Lefkaritika is a type of white embroidery art from Cyprus, dating back to at least the fourteenth century. It is an evolution from an older type, called asproploumia. The main stitches of asproploumia survived in the newest type of Lefkaritika. New stitches and motifs are added depending on the skill and creativity of the embroider. Lefkaritika reached a higher level of quality, because of the competition between women, as they were considered to be a centerpiece of a dowry. Each woman had to have an extended collection ready for exhibition on her wedding day. This way a lot of the traditional elements were passed from mother to daughter. Many women practiced embroidery as a profession as well. Women embroideresses in Pano Lefkara, called ploumarisses organised their production from home. Men from Lefkara, called kentitarides, were merchants and they traveled across Europe and Scandinavia. According to tradition, in 15th century Leonardo da Vinci visited Cyprus and took a piece of Lefkara lace back to Italy with him, which today decorates Milan Cathedral.

Artisans of the lace community continue to produce skilled work as an economic activity among women, as they have for centuries, and some aim to preserve the heritage and traditions.

== Centers of production ==
The largest centers of production used to be the villages of Pano Lefkara and Kato Lefkara.
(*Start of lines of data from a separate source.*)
/-- An entry of a write hold (Table 5.12): the loop, the iteration whose retirement performs it, the engine, its command
and effects; for an XQ command the command itself is accepted then; the BOUND fault of a trapping bank but for the element
(R44), elements per row, whether its iteration has retired, so that it is performed as soon as those before it are, the queues whose later commands
a `qjoin` has put behind it (R109), and the pass of the lane that has since overwritten a held `camo`'s destination (log 48). -/
structure Held where
  ser : Nat
  rel : Nat
  slot : Slot
  cmd : Cmd
  effs : List Effect
  need : SealWait
  base : Trap
  rl : Nat
  due : Bool
  joined : NSet
  overAt : Option Nat
  deriving DecidableEq, Repr

/-- LPSTAT (Table 5.6). -/
structure LpStat where
  lc : BitVec 2
  count : BitVec 16
  iter : BitVec 32
  deriving DecidableEq, Repr

/-- DBGCTL and DBGCMP (Tables 5.7, 5.8), whether the match or line breakpoint that halted the core is passed (R180, R182), whether the DBGCMP
match that halted it is passed, the window's writes that wait for the resume (R181), offset and value, when the halt began, and by
slot the WSC of a wait with the cc it has spent halted (R364). -/
structure Dbg where
  halted : Bool
  brken : Bool
  lbrken : Bool
  cmpen : Bool
  stepeng : BitVec 4
  stepping : Bool
  why : BitVec 2
  bcode : BitVec 14
  passed : Bool
  cmpEng : BitVec 4
  cmpIdx : BitVec 48
  cmpDone : Bool
  writes : List (Nat × Word)
  haltAt : Option Nat
  paused : AMap (Nat × Nat)
  deriving DecidableEq, Repr

/-- A scratchpad bank's descriptor (Tables 1.13, 1.14). -/
structure Bank where
  viol : Bool
  act : BitVec 2
  fmt : Fmt
  hi : BitVec 32
  lo : BitVec 32
  deriving DecidableEq, Repr

/-- A running task, as its dispatch left it (R187, Tables 5.16, 6.8). -/
structure Task where
  id : Nat
  ser : Nat
  recIdx : Nat
  lin : Nat
  idx : List Nat
  replay : Option Nat
  cls : Nat
  ecls : Nat
  gang : Bool
  gpos : Nat
  dstage : Nat
  n0w : Nat
  handle : Word
  bound : Nat
  deriving DecidableEq, Repr

/-- What a core is doing: no task; running; stopped by a fault (R168); at rest to be saved, trapped or not, into an area
(R172). -/
inductive CoreMode
  | idle
  | running
  | stopped
  | resting (trapped : Bool) (area : Option Nat)
  deriving DecidableEq, Repr

/-- A TLB entry (R39): the virtual page's first address, its size, the physical page, and the entry's permission and
attribute bits (Table 1.12). -/
structure TlbEntry where
  va : Nat
  size : Nat
  pa : Nat
  w : Bool
  x : Bool
  nc : Bool
  pub : Bool
  sysat : Bool
  d : Bool
  deriving DecidableEq, Repr

/-- A running nest (R299, R315): its command, runs retired and in all, whether the auto-drain of the last retired run is
still to be made (R314), the bank groups it streams from (R46), and whether it rests after a retirement because the core stops. -/
structure Nest where
  cmd : Cmd
  run : Nat
  runs : Nat
  drain : Bool
  groups : NSet
  rested : Bool
  deriving DecidableEq, Repr

/-- A word of the scale cache (R303): whether it lies in W-space, its location, its value and poison. -/
structure ScaleWord where
  wsp : Bool
  addr : Nat
  v : BitVec 32
  pois : Bool
  deriving DecidableEq, Repr

/-- The matrix engine: shadow and active loop-nest tables (R290; a pending table lies in its command's log entry), the
running nest, MXSTAT, MXINFO's TV, TREG and RUN (Tables 10.7, 10.9), and the scale cache, oldest word first. -/
structure Mx where
  shadow : Vector Word 32
  active : Vector Word 32
  nest : Option Nest
  stat : BitVec 32
  tv : Bool
  treg : BitVec 5
  runs : BitVec 32
  cache : List ScaleWord
  deriving DecidableEq, Repr

/-- Progress of a transfer: in its channel's order; moving, its writes made and its arrivals still to count; faulted. -/
inductive XferPlace | waiting | moving | faulted
  deriving DecidableEq, Repr

/-- A journal entry (R339) and the transfer's progress: ID, template, PARAM, CC index and lane of its store; arrivals
not yet counted (core, offset, bytes); bytes counted in the current generation, and that generation (R335); and as its checks have resolved
them, its formats, the source row of each row, and whether its rows are still to move (R326, R327). -/
structure Xfer where
  id : Nat
  tn : Nat
  data : Word
  ccidx : Nat
  lane : Word
  place : XferPlace
  arr : List Nat
  sw : Option (Nat × Nat)
  counted : Nat
  gen : Nat
  scope : Nat
  f : Fmt
  d : Fmt
  ix : List Nat
  todo : Bool
  deriving DecidableEq, Repr

/-- The copy engine: templates as eight doublewords (R323; unlisted is zero), journals, CHNEXT and CHDONE, and CPINFO's
TENT, TDW, TV and BFLAG (Table 11.8). -/
structure Cp where
  tmpl : AMap (List Word)
  jrn : Vector (List Xfer) 8
  next : Vector (BitVec 32) 8
  done : Vector (BitVec 32) 8
  tent : BitVec 6
  tdw : BitVec 4
  tv : Bool
  bflag : Bool
  deriving DecidableEq, Repr

/-- Shadow state of run-ahead (R31, R32): shadow tiles written, those full, tiles pending-empty, shadow accumulators,
tokens pending-removed by FIFO, token sends held in completion order, commands completed on the prediction by slot, and
the changes to note for a roll-back when they commit; VXINFO bits, banks whose VIOL and MXSTAT bits that a commit sets (R256, R313). -/
structure Shadow where
  tiles : AMap Tile
  full : NSet
  pend : NSet
  accs : AMap Acc
  taken : AMap Nat
  sends : List (Slot × Nat × List IterTag)
  redo : AMap (List Cmd)
  undo : List (List IterTag × Undo)
  vx : NSet
  viols : NSet
  mxbits : NSet
  deriving DecidableEq, Repr

/-- Engine registers that no other field holds: LDINFO (Table 7.4), STINFO (Table 8.7), VXINFO (Table 9.8), each with its STALL, GPSTAT
(Table 6.7a), ATINFO and FXINFO tags (Tables 14.8, 15.6), FXLERR (Table 15.7), ESTEP, and for TCNT the cc counted before the task
came to its core and the quadrant's count then (Table 17.6). -/
structure EngRegs where
  wrem : BitVec 16
  pubn : BitVec 16
  stBflag : Bool
  vxBflag : Bool
  vxIsat : Bool
  vxOvf : Bool
  vxNang : Bool
  gpStale : Bool
  gpSlot : BitVec 6
  qtag : BitVec 16
  ftag : BitVec 16
  fxlerr : Word
  estep : BitVec 8
  hot : Nat
  hot0 : Nat
  stallLd : BitVec 16
  stallSt : BitVec 16
  stallVx : BitVec 16
  deriving DecidableEq, Repr

/-- An XQ command that its unit has accepted and not yet completed (R127, R165): unit code of Table 5.4, command, and
the moment of acceptance. -/
structure XqOut where
  unit : Nat
  cmd : Cmd
  since : Nat
  deriving DecidableEq, Repr

/-- A triple of R415: m and l as FP32 encodings, o's 128 elements. -/
structure Tri where
  m : Nat
  l : Nat
  o : List Nat
  deriving DecidableEq, Repr

/-- An outstanding `aq.send` (R417, R421, R423): command index, TD's tile, status address, query tag, status, VALUE, the triples
that each chiplet contributed for each query (none: lost), the merge points that have emitted (0 and 1 the first, 2 the root),
the blocks its snapshot reads (owner, layer, b), and since when. -/
structure AtOp where
  idx : Nat
  td : Nat
  stat : Option Nat
  tag : Nat
  status : Nat
  value : Nat
  trip : List (Option (List (Option Tri)))
  done : NSet
  reads : List (Nat × Nat × Nat)
  since : Nat
  deriving DecidableEq, Repr

/-- Where an outstanding collective command stands (R441, R445): on its way, counted in its round, answered. -/
inductive FxPlace | flying | counted | answered
  deriving DecidableEq, Repr

/-- An outstanding collective command (R440-R445): command index, FTAG, its word's CID, SEQ, NP, RANK, ROOT, NEL and DOM, operation
(0 `fx.bc`, 1 `fx.ar`, 2 `fx.rd`, 3 `fx.amax`) and RED, TS's tag, TD's tile and status address where used, the elements it
contributes (of `fx.amax` its candidate), its place, and the answer: status, VALUE, mask, tag and elements. -/
structure FxOp where
  idx : Nat
  ftag : Nat
  cid : Nat
  seq : Nat
  np : Nat
  rank : Nat
  root : Nat
  nel : Nat
  dom : Bool
  op : Nat
  red : Red
  tag : Fmt
  td : Option Nat
  stat : Option Nat
  els : List Nat
  place : FxPlace
  status : Nat
  value : Nat
  mask : Nat
  rtag : Fmt
  res : List Nat
  deriving DecidableEq, Repr

/-- A staged image (R191): the record's serial, and the task descriptor as it was loaded (none: it could not be read). The body's lines are
read again when they are fetched (R135, log 52). -/
structure Staged where
  ser : Nat
  desc : Option (List Byte)
  deriving DecidableEq, Repr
Today these embroideries are manufactured all over Cyprus, especially in the villages of Kato Drys, Vavla, Vavatsinia, Ora, Choirokoitia, Skarinou, Dali and Athienou.

== Materials and technique ==
The first Lefkara lace was made from the local white cotton fabric produced in Cyprus. A combination of stitches and cuts is used. The large embroideries called tagiades are added to dantela Venis (Venice lace), pittota, gyroulota and liminota patterns. Their name comes from the Italian Punto Tagliato, a kind of a cut design popular in Italy during the 16th century, According to the Cyprus Handicraft Service the different motifs for Lefkara lace add to more than 650.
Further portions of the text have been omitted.